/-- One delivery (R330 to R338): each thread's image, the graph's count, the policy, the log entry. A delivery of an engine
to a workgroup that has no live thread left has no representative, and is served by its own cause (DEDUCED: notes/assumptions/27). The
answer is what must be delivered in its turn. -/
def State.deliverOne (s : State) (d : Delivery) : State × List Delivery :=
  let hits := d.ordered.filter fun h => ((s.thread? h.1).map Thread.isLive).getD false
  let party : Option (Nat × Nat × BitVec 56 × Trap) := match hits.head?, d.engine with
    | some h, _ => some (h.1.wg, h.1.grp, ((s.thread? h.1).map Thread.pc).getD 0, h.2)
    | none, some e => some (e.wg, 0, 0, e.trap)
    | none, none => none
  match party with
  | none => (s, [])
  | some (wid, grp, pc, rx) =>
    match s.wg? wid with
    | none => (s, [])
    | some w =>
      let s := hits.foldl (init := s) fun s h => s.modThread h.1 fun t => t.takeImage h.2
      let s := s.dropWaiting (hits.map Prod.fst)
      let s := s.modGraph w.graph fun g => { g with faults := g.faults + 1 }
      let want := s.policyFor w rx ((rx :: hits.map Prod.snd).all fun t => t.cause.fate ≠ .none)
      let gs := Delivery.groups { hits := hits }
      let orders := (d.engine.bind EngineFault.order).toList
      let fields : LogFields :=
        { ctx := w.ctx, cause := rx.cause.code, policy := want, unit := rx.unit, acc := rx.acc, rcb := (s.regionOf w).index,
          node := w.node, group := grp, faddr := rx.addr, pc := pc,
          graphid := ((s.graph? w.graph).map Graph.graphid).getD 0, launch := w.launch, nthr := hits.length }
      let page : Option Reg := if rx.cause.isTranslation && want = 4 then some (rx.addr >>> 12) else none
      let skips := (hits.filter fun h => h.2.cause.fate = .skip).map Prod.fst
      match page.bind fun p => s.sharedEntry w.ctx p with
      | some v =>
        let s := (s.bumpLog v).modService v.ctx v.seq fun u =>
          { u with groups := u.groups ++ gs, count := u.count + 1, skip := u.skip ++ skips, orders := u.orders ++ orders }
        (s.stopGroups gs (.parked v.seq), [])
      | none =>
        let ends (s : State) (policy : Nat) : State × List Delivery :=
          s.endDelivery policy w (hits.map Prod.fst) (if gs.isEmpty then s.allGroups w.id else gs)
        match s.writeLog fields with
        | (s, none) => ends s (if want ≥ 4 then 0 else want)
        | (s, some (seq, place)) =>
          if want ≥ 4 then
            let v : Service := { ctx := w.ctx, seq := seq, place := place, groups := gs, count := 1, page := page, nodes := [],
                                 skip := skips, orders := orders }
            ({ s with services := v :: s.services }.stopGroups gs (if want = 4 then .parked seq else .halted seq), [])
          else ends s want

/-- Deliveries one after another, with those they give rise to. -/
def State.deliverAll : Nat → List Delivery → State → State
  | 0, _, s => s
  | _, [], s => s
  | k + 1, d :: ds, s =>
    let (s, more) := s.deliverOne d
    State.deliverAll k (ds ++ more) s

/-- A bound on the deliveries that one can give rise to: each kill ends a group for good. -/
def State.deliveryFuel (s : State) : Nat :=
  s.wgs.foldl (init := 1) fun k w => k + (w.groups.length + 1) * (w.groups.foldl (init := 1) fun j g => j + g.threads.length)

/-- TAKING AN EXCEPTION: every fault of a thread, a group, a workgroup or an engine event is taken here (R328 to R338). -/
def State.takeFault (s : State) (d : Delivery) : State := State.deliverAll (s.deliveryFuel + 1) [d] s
——
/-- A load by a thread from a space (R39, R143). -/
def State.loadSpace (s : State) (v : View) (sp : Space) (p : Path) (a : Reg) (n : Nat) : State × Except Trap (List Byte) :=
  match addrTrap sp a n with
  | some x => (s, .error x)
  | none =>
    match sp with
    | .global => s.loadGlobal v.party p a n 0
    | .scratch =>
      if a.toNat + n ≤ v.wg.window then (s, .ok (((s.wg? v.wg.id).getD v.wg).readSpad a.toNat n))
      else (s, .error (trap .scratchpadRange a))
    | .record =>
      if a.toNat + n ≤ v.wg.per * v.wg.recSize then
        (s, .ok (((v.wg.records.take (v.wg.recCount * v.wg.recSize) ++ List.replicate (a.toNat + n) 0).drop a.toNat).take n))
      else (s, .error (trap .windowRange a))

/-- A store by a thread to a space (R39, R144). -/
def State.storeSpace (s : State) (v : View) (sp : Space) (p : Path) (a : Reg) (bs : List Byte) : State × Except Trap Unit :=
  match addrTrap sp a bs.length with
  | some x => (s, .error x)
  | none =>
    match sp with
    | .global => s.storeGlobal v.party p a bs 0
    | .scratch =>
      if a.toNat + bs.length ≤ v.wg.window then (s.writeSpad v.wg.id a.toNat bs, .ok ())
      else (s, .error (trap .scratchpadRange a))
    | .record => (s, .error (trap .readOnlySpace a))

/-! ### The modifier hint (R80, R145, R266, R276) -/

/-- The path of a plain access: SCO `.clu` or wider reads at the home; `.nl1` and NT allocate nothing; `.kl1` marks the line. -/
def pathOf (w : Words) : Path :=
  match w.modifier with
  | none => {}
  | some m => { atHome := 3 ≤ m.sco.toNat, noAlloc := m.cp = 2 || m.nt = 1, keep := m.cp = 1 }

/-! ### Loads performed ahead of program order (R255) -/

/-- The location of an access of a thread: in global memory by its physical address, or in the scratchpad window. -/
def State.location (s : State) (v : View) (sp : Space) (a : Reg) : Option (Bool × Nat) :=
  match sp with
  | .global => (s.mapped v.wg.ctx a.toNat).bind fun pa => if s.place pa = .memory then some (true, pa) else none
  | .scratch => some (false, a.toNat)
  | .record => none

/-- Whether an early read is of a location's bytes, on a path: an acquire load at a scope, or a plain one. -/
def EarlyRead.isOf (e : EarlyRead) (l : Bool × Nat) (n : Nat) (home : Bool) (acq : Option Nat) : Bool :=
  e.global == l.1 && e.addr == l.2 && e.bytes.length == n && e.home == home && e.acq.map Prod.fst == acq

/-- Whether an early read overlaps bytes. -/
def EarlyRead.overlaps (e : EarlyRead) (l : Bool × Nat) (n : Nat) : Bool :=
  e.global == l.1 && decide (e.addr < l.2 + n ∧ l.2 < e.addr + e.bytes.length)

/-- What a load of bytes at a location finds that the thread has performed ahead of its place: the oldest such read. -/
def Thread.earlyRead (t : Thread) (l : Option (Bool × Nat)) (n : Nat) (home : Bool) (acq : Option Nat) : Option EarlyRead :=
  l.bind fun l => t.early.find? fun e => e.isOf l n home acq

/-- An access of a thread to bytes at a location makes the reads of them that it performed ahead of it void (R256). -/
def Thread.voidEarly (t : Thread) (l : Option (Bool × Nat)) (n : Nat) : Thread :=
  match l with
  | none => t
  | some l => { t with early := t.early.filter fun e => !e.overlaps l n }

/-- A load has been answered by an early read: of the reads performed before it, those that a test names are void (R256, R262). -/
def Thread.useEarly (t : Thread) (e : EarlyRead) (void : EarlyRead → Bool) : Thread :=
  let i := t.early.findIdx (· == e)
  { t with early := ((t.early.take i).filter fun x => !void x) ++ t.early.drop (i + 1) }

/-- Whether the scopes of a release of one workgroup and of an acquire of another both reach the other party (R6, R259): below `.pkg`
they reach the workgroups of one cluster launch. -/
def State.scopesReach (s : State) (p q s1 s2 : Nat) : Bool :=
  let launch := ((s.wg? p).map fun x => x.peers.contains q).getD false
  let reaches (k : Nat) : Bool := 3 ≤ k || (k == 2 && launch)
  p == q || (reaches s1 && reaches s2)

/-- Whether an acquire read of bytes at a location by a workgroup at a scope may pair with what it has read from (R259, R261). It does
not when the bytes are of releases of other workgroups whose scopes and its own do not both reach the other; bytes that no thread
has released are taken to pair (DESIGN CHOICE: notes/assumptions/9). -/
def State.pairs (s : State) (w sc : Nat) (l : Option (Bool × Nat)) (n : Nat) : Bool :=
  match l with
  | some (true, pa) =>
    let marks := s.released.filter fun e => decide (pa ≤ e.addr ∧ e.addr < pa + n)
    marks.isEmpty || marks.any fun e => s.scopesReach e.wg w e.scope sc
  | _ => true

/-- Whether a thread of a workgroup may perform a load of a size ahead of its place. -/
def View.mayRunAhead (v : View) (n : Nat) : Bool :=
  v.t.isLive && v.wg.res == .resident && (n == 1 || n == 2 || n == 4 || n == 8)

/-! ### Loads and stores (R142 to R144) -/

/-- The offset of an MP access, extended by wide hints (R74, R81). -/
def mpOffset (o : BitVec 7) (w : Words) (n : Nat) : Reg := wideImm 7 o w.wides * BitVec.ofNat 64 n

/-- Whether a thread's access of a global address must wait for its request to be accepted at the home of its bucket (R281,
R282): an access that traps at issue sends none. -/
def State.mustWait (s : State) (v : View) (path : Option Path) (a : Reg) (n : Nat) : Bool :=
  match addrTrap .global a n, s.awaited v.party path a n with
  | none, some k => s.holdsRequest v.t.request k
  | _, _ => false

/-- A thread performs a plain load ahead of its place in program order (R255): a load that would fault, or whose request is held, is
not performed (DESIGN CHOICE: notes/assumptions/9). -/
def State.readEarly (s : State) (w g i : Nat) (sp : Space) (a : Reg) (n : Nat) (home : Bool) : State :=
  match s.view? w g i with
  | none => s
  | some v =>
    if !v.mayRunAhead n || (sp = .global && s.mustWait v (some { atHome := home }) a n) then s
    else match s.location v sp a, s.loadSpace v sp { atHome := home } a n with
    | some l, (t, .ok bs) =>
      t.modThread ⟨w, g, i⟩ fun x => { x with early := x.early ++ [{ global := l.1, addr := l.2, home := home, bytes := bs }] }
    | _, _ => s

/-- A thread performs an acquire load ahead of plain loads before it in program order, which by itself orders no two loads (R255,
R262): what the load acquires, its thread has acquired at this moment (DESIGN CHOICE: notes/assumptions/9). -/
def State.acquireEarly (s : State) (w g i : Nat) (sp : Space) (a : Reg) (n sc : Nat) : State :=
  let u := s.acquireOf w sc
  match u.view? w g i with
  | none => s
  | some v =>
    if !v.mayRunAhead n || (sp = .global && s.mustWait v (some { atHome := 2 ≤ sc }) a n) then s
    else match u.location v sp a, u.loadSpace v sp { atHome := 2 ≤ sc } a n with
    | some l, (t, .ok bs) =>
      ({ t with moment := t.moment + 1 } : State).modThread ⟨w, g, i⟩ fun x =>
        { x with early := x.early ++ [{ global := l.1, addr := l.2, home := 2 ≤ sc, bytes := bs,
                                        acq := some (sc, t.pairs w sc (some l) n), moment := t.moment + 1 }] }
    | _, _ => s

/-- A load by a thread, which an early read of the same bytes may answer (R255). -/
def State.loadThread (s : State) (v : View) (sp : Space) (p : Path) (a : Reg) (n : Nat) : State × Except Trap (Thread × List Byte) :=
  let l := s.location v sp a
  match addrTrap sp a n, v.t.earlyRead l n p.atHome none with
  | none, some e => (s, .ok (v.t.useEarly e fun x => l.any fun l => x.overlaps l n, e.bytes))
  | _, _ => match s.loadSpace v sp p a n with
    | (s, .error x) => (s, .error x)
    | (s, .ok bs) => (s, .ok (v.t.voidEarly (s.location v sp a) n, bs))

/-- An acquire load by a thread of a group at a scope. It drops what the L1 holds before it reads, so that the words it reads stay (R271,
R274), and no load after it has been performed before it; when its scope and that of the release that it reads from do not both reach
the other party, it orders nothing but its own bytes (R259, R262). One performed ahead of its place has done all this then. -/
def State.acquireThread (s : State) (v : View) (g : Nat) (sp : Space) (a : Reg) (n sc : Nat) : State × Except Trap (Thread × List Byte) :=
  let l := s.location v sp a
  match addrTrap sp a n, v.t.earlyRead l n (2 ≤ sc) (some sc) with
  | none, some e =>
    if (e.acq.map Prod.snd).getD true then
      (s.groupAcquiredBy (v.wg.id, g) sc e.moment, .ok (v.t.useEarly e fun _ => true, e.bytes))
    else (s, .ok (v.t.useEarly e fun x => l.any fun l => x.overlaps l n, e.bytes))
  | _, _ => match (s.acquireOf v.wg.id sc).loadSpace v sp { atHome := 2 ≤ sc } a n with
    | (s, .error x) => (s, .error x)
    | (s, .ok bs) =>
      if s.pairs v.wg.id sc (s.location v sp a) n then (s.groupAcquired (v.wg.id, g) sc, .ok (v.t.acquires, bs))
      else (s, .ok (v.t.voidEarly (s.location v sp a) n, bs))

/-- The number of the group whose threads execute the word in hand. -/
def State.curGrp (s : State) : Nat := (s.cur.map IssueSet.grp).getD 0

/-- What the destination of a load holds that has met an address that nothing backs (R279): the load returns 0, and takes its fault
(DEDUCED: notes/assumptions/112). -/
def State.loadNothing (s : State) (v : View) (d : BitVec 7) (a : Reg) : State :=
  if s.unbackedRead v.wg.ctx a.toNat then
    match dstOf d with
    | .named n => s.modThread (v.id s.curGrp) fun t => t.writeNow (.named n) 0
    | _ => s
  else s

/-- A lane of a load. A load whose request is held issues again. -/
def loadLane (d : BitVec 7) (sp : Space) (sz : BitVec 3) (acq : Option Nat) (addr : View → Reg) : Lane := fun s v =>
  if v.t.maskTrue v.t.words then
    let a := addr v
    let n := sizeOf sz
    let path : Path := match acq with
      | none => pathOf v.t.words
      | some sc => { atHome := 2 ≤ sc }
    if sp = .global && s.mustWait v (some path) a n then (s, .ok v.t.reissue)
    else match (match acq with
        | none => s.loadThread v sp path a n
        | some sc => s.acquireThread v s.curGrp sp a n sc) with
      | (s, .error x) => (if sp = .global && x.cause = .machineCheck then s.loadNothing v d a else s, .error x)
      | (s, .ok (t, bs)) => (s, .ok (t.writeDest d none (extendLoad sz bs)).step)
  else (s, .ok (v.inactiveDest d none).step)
——
REQUIRED ACTION — In the listing above, find the line holding "of an engine" and the line holding "to a workgroup", then output those two lines and every line between them exactly.

THE COMPLETED TASK —
/-- One delivery (R330 to R338): each thread's image, the graph's count, the policy, the log entry. A delivery of an engine
to a workgroup that has no live thread left has no representative, and is served by its own cause (DEDUCED: notes/assumptions/27). The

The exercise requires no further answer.